3.05757 +- 0.00247 seconds time elapsed ( +- 0.08% )

$ taskset 1 perf stat --repeat 3 --exit-after-decode --null tools/objtool/objtool check vmlinux.o

Performance counter stats for 'tools/objtool/objtool check vmlinux.o' (3 runs):

2.83132 +- 0.00272 seconds time elapsed ( +- 0.10% )

(The --exit-after-decode hack makes it exit right after
decode_sections().)

Within decode_sections(), the main overhead is in decode_instructions()
(~75% of the total objtool overhead):

2.31325 +- 0.00609 seconds time elapsed ( +- 0.26% )

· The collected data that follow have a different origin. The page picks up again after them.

/-- LaneReductions: one lane larger; and lanes that are numbers, NaNs and infinities. -/
theorem witness_larger_lane :
    (fp32.val 0x3F800000).AtMost (fp32.val 0x40000000) ∧ ¬ (fp32.val 0x40000000).AtMost (fp32.val 0x3F800000) ∧
    (∀ i, fp32.val (redElems .add .f32 i ([0x3F800000] ++ 0x40000000 :: [])) ≠ .nan) ∧
    [0x7F800000, 0x3F800000].map fp32.val = [.inf false, .fin false 8388608 (-23)] := by
  have h1 : fp32.val 0x3F800000 = .fin false 8388608 (-23) := by decide
  have h2 : fp32.val 0x40000000 = .fin false 8388608 (-22) := by decide
  have r1 : (FVal.fin false 8388608 (-23)).real = 1 := witness_numbers.1
  have r2 : (FVal.fin false 8388608 (-22)).real = 2 := witness_numbers.2.1
  refine ⟨.inr (.inr ⟨_, _, _, _, _, _, h1, h2, by rw [h1, h2, r1, r2]; norm_num⟩), ?_, fun i h => ?_, by decide⟩
  · rintro (h | h | ⟨_, _, _, _, _, _, h, g, hle⟩)
    · rw [h2] at h; cases h
    · rw [h1] at h; cases h
    · rw [h1, h2, r1, r2] at hle; norm_num at hle
  · obtain ⟨neg, m, e, g, -⟩ := test_sum_of_two i
    have : fp32.val (redElems .add .f32 i [0x3F800000, 0x40000000]) = .nan := h
    rw [g] at this; cases this


/-- The placed group at a register name of an instruction's choice, with no live lane, with a PASS seen in its run. -/
def deadGroup : Group := { placedGroup with r := { placedGroup.r with live := 0 } }
def passGroup (q : PassInfo) (n : Word) : Group :=
  { (regs [(2, n)] [] []) with run := some { Run.fresh [] with pass := some q } }

/-- The fields of PASS. -/
def stepper : Ctl := { ender with l := true }

/-- InstructionEnds, RunBoundaries and GroupRetires. -/
theorem witness_ends : st.group? 1001 = some placedGroup ∧ plain.b = false ∧ ender.b = true ∧ placedGroup.r.live ≠ 0 ∧
    (with_ deadGroup).group? 1001 = some deadGroup ∧ deadGroup.r.live = 0 := by
  refine ⟨by decide, rfl, rfl, by decide, with_group _, rfl⟩

/-- ChecksAndLevels: no lane is active, for an instruction that then does nothing, for SPAWN and for PASS. -/
theorem witness_idle :
    Ready (with_ placedGroup) 1001 placedGroup nobody (.sadd nobody .i64 (.dir 1) (.dir 2) (.imm 3)) ∧
    ctlOf (.sadd nobody .i64 (.dir 1) (.dir 2) (.imm 3)) = some nobody ∧ actsIdle (.sadd nobody .i64 (.dir 1) (.dir 2) (.imm 3)) = false ∧
    Ready (with_ placedGroup) 1001 placedGroup nobody (.spawn nobody false 3 (.dir 2) (.dir 4)) ∧
    Ready (with_ placedGroup) 1001 placedGroup { stepper with ginv := true } (.pass { stepper with ginv := true } (.imm 1)) ∧
    (∀ q, placedGroup.runNow.pass = some q → q.active = false) ∧ placedGroup.active nobody = 0 :=
  ⟨ready_of (by decide), by decide, by decide, ready_of (by decide), ready_of (by decide), by decide, by decide⟩

/-- ChecksAndLevels: a check that fails, a privileged instruction at program level, and a register that is never written. -/
theorem witness_checks :
    (checkIssue placedGroup placedGroup.runNow plain (.sadd plain .i64 (.dir 32) (.dir 2) (.imm 3))).isSome = true ∧
    placedGroup.retired = false ∧ placedGroup.r.sys = false ∧ sysGroup.r.sys = true ∧
    (∀ i ∈ ([.rett ender, .cpyw plain true (.dir 1), .lnch plain (.dir 2), .mbxrd plain (.dir 8) (.imm 1), .tlbinv ender .all false 0 (.dir 1) (.imm 0),
        .ctxsv plain (.dir 1), .ctxld plain (.dir 1), .wrsr plain .xvec (.imm 1), .wrsr plain .live (.imm 0)] : List Instr),
      (usesOf placedGroup.runNow.xs i).all (fun u => !(u.even && (u.num.map (fun n => n % 2 == 1)).getD false)) = true) ∧
    Special.live ∉ [.lag, .lfm, .nrs, .xcause, .xpc, .xaddr, .xlanes, .xstep, .xprog, .xinfo, .xvec, .wbv, .wbs, .spill, .accst] := by
  decide

/-- Control: the branches, taken or not, with good and bad targets. -/
theorem witness_branches :
    (∀ i ∈ ([.bra ender (-4), .brz ender (.dir 2) 3, .brnz ender (.dir 2) 3, .brx ender (.dir 2), .exit ender, .detach ender] : List Instr),
      Active (with_ placedGroup) 1001 placedGroup ender i) ∧
    (∀ i ∈ ([.nop plain, .brk plain, .trap plain (-1)] : List Instr), Active (with_ placedGroup) 1001 placedGroup plain i) ∧
    canonical (placedGroup.r.pc + 12 * (3 : BitVec 32).signExtend 64) = true ∧ placedGroup.sval (.dir 2) = 0 ∧
    canonical (placedGroup.sval (.dir 2)) = true ∧ (placedGroup.sval (.dir 2)).toNat % 4 = 0 :=
  ⟨all_active (by decide), all_active (by decide), by decide, by decide, by decide, by decide⟩

theorem witness_bad_targets :
    (let g := { placedGroup with r := { placedGroup.r with pc := 0x003FFFFFFFFFFFF4, s := [(2, 1)] } }
     (∀ i ∈ ([.bra ender 1, .brnz ender (.dir 2) 1, .brz ender (.dir 3) 1] : List Instr), Active (with_ g) 1001 g ender i) ∧
     canonical (g.r.pc + 12 * (1 : BitVec 32).signExtend 64) = false ∧ g.sval (.dir 2) ≠ 0 ∧ g.sval (.dir 3) = 0) ∧
    (let g := regs [(2, 0x1002), (3, 0x0040000000000000)] [] []
     (∀ i ∈ ([.brx ender (.dir 2), .brx ender (.dir 3)] : List Instr), Active (with_ g) 1001 g ender i) ∧
     canonical (g.sval (.dir 2)) = true ∧ (g.sval (.dir 2)).toNat % 4 ≠ 0 ∧ canonical (g.sval (.dir 3)) = false) :=
  ⟨⟨all_active (by decide), by decide, by decide, by decide⟩, ⟨all_active (by decide), by decide, by decide, by decide⟩⟩

/-- Control: PASS with each kind of count, alone in its run and beside another one. -/
theorem witness_pass :
    (∀ n ∈ ([0, 1, 3, 4] : List Word), ∀ i ∈ ([.pass stepper (.reg (.dir 2))] : List Instr),
      Active (with_ (passGroup ⟨true, n⟩ n)) 1001 (passGroup ⟨true, n⟩ n) stepper i) ∧
    (let g := passGroup ⟨true, 1⟩ 2
     Active (with_ g) 1001 g stepper (.pass stepper (.reg (.dir 2))) ∧
     ¬ (∀ q, g.runNow.pass = some q → q.active = true ∧ q.count = g.ssval (.reg (.dir 2)))) :=
  ⟨fun n hn => by fin_cases hn <;> exact all_active (by decide), active_of (by decide), fun h => absurd (h _ rfl).2 (by decide)⟩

This goes through every executable section, to decode the instructions:

static int decode_instructions(struct objtool_file *file)
{
...
for_each_sec(file, sec) {

if (!(sec->sh.sh_flags & SHF_EXECINSTR))
continue;

The size distribution of function section sizes is strongly biased
towards section sizes of 100 bytes or less, over 95% of all instructions
in the vmlinux.o are in such a section.

In fact over 99% of all decoded instructions are in a section of 500
bytes or smaller, so a threaded decoder where each thread batch-decodes a
handful of sections in a single processing step and then batch-inserts it
into the (global) instructions hash should do the trick.

The batching size could be driven by section byte size, i.e. we could say
that the unit of batching is for a decoding thread to grab ~10k bytes
worth of sections from the list, build a local list of decoded
instructions, and then insert them into the global hash in a single go.
This would scale very well IMO, with the defconfig already having almost
3 million instructions, and a distro build or allmodconfig build a lot
more.

I believe the 3.0 seconds total objdump runtime above could be reduced to
below 1.0 second on typical contemporary development systems - which
would IMHO make it a feasible model to run objtool only against the whole
kernel binary.

Is there any code generation disadvantage or other quirk to
-ffunction-sections, or other complications that I missed, that would
make this difficult?

Thanks,

Ingo